[SUPPLIED DATA]
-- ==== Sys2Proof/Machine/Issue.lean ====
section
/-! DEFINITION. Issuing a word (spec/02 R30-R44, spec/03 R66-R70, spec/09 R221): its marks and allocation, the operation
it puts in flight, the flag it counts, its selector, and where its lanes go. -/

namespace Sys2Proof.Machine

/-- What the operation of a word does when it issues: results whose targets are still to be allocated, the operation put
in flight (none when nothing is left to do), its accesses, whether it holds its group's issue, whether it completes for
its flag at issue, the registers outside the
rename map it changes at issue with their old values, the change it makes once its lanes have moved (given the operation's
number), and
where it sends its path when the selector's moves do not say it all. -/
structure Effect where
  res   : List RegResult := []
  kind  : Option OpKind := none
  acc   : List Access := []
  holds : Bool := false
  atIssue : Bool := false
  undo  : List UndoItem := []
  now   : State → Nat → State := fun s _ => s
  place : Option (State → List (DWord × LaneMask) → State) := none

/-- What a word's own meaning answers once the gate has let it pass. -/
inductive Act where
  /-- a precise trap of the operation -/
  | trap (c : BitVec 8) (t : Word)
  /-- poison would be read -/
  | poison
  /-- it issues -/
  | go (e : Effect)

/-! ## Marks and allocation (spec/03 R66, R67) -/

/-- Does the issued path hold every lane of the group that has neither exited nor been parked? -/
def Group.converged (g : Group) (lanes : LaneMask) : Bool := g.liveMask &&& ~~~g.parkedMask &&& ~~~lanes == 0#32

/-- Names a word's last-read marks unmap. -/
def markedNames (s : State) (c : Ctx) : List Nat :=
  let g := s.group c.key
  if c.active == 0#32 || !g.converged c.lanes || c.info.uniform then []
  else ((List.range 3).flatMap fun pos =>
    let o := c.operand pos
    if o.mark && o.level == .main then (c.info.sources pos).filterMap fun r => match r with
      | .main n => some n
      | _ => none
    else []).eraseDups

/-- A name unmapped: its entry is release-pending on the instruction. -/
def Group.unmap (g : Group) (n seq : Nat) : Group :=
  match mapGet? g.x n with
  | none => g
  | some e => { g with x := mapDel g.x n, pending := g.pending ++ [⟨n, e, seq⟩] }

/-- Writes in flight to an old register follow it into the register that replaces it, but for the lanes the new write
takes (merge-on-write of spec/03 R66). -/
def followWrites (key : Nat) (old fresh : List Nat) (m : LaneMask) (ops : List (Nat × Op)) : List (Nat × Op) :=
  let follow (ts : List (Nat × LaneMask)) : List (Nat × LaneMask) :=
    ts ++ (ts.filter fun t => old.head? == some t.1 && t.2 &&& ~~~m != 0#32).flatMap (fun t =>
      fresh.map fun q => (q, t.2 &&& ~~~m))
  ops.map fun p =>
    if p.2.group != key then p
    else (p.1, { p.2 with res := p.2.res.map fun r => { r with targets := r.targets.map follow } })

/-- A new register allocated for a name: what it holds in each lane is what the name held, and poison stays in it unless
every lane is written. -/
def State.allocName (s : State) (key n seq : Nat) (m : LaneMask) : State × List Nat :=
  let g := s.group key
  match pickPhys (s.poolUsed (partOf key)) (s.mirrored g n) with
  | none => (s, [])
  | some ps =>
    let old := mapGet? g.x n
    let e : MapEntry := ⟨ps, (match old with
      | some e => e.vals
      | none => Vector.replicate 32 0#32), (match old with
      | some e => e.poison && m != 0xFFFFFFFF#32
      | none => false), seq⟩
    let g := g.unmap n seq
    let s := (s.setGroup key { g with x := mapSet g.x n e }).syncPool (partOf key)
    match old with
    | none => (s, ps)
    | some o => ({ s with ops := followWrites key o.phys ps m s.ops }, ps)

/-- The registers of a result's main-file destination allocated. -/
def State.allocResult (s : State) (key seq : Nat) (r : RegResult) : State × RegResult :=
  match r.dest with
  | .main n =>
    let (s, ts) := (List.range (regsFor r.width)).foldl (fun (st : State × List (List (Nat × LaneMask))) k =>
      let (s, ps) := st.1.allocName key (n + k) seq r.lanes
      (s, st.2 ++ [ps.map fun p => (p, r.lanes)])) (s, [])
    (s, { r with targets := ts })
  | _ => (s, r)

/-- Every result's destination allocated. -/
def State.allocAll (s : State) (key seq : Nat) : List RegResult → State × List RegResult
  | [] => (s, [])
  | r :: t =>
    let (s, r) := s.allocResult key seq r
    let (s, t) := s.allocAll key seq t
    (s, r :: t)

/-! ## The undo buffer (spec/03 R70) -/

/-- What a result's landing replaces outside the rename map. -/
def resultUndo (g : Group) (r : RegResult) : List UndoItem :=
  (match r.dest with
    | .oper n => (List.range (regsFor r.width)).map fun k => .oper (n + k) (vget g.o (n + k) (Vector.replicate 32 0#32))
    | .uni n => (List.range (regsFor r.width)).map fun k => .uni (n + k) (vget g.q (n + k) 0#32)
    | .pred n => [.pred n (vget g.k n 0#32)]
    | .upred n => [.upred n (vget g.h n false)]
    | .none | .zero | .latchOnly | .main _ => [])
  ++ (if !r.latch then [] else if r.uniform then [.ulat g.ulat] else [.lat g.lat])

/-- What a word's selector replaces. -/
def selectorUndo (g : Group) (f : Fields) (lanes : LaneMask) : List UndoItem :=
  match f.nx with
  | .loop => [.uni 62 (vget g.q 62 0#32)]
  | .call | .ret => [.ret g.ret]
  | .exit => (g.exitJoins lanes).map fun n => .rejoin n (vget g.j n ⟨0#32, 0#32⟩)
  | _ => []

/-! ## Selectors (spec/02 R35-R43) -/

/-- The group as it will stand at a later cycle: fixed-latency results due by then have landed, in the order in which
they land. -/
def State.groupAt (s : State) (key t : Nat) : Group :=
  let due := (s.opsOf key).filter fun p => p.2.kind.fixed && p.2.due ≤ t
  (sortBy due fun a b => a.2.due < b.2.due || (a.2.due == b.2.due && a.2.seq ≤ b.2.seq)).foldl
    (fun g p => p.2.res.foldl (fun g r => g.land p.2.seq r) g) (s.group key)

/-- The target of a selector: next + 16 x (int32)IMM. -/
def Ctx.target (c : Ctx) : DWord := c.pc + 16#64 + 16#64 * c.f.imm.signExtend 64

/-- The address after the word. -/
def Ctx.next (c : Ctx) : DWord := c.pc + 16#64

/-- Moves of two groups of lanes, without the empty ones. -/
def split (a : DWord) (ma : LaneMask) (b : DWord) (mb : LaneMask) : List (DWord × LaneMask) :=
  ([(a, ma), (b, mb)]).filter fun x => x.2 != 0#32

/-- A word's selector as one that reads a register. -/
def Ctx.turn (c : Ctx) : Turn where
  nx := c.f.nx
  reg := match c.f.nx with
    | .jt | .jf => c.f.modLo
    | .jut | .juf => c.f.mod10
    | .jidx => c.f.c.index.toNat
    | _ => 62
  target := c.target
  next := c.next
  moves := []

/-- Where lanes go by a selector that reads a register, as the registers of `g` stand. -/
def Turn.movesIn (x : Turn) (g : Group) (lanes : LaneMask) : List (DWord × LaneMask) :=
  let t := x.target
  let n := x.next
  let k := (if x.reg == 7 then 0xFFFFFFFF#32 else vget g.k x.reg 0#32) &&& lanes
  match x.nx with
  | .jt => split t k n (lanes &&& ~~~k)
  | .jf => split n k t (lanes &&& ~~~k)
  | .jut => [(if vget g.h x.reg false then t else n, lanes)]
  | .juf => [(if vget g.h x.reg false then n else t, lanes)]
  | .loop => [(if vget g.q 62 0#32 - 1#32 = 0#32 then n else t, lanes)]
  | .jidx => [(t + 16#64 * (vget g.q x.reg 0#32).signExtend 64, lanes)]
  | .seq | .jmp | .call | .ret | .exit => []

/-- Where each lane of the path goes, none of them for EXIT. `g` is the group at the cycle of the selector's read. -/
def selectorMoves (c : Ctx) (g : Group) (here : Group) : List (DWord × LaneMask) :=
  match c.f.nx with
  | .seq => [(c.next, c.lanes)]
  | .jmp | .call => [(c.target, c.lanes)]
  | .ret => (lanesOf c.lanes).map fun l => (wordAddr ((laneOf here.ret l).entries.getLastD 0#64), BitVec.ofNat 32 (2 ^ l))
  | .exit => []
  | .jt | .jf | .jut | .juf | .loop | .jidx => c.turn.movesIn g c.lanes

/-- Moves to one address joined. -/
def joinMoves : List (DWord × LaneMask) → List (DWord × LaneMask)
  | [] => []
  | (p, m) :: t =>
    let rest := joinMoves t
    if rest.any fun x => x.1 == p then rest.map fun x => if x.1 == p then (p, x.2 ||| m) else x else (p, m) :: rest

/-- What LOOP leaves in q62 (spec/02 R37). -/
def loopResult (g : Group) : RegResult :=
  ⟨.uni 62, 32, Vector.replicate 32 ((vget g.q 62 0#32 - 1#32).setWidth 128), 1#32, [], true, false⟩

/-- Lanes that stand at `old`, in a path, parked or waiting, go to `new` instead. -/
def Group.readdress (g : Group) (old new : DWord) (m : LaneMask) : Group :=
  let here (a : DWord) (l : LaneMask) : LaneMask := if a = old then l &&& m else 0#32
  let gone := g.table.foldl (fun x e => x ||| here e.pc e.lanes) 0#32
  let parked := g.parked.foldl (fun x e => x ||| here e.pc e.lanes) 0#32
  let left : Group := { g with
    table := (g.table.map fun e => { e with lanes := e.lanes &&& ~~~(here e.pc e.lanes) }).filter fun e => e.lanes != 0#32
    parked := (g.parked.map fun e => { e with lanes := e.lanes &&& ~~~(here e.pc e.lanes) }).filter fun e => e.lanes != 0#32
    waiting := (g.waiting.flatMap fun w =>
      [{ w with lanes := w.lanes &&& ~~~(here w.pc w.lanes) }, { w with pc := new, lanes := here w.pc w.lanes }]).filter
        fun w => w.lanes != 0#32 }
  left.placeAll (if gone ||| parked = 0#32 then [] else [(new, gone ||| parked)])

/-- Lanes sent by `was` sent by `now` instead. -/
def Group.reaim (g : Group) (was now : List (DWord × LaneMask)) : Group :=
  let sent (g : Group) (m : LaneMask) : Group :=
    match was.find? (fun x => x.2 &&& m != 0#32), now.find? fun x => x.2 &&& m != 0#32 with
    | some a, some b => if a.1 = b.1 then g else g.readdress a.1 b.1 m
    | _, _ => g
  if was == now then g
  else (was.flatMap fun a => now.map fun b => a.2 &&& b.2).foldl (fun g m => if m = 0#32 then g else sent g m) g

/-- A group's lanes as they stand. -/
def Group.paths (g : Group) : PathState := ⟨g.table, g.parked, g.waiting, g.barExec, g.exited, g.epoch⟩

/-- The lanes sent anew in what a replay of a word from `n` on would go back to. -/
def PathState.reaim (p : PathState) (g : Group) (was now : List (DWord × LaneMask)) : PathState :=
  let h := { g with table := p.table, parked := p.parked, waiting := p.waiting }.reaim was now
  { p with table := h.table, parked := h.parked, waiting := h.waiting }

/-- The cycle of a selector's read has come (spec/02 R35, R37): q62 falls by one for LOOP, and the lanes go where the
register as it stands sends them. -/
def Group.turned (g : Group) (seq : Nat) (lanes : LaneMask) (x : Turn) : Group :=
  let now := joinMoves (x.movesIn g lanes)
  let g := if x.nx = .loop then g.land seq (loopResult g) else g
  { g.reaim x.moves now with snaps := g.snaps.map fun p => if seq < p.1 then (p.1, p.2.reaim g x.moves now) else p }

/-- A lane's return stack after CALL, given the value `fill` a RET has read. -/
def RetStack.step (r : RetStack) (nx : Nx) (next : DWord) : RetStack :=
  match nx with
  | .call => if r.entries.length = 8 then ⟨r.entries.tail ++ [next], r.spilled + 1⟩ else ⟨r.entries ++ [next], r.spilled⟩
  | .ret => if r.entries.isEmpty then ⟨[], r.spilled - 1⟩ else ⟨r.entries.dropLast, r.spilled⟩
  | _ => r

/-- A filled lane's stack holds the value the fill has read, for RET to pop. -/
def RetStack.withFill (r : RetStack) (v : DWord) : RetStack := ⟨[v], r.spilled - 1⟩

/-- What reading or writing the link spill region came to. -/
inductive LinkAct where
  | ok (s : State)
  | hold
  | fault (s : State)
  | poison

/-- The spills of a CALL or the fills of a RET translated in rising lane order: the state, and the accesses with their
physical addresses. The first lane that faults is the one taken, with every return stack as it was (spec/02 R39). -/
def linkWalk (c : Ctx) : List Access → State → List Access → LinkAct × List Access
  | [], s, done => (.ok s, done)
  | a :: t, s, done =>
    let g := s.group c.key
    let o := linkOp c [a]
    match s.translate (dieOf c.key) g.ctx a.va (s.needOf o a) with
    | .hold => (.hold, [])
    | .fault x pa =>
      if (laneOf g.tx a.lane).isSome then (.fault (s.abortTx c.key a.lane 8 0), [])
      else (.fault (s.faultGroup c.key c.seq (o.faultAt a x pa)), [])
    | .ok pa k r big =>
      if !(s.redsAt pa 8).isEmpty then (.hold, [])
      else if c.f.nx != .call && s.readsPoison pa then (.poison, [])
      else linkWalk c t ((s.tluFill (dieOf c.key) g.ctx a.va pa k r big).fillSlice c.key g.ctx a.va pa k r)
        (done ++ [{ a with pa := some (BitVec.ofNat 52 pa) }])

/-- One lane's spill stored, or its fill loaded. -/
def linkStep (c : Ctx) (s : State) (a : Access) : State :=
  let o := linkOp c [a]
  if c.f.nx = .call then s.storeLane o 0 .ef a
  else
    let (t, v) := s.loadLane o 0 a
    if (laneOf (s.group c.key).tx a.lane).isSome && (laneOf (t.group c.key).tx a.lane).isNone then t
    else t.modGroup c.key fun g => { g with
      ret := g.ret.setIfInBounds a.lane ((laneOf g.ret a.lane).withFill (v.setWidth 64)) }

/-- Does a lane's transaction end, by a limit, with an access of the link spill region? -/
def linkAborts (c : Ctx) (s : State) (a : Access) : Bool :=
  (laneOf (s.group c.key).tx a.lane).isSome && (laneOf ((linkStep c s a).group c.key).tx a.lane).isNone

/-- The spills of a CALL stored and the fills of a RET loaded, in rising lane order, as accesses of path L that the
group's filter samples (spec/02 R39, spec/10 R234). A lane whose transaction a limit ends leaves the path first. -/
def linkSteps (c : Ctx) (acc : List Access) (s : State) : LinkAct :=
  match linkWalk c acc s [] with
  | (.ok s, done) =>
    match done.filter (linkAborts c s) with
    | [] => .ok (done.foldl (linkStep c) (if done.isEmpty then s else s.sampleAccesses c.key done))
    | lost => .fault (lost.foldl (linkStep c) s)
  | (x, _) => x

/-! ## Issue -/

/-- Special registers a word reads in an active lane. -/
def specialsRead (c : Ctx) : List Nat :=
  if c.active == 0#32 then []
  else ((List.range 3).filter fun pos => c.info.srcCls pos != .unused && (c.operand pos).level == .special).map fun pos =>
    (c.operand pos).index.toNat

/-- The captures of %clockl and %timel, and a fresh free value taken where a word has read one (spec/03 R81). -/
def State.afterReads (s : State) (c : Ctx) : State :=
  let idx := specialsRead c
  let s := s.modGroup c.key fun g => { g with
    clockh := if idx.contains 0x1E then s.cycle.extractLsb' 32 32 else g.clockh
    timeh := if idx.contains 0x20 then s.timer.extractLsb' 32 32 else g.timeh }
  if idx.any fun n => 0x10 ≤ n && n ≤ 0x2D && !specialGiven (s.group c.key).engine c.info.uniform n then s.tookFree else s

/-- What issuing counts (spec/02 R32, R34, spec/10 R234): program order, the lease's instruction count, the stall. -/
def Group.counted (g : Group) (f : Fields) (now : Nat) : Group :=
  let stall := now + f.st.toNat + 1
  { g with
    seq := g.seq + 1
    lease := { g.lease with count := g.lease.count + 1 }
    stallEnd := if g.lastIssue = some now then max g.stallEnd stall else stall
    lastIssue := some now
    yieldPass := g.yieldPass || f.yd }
[/SUPPLIED DATA]
Exactly repeat the lines running from the top of the listing to the line bearing "R66, R67) -/", both of those lines included, and only them.

-- ==== Sys2Proof/Machine/Issue.lean ====
section
/-! DEFINITION. Issuing a word (spec/02 R30-R44, spec/03 R66-R70, spec/09 R221): its marks and allocation, the operation
it puts in flight, the flag it counts, its selector, and where its lanes go. -/

namespace Sys2Proof.Machine

/-- What the operation of a word does when it issues: results whose targets are still to be allocated, the operation put
in flight (none when nothing is left to do), its accesses, whether it holds its group's issue, whether it completes for
its flag at issue, the registers outside the
rename map it changes at issue with their old values, the change it makes once its lanes have moved (given the operation's
number), and
where it sends its path when the selector's moves do not say it all. -/
structure Effect where
  res   : List RegResult := []
  kind  : Option OpKind := none
  acc   : List Access := []
  holds : Bool := false
  atIssue : Bool := false
  undo  : List UndoItem := []
  now   : State → Nat → State := fun s _ => s
  place : Option (State → List (DWord × LaneMask) → State) := none

/-- What a word's own meaning answers once the gate has let it pass. -/
inductive Act where
  /-- a precise trap of the operation -/
  | trap (c : BitVec 8) (t : Word)
  /-- poison would be read -/
  | poison
  /-- it issues -/
  | go (e : Effect)

/-! ## Marks and allocation (spec/03 R66, R67) -/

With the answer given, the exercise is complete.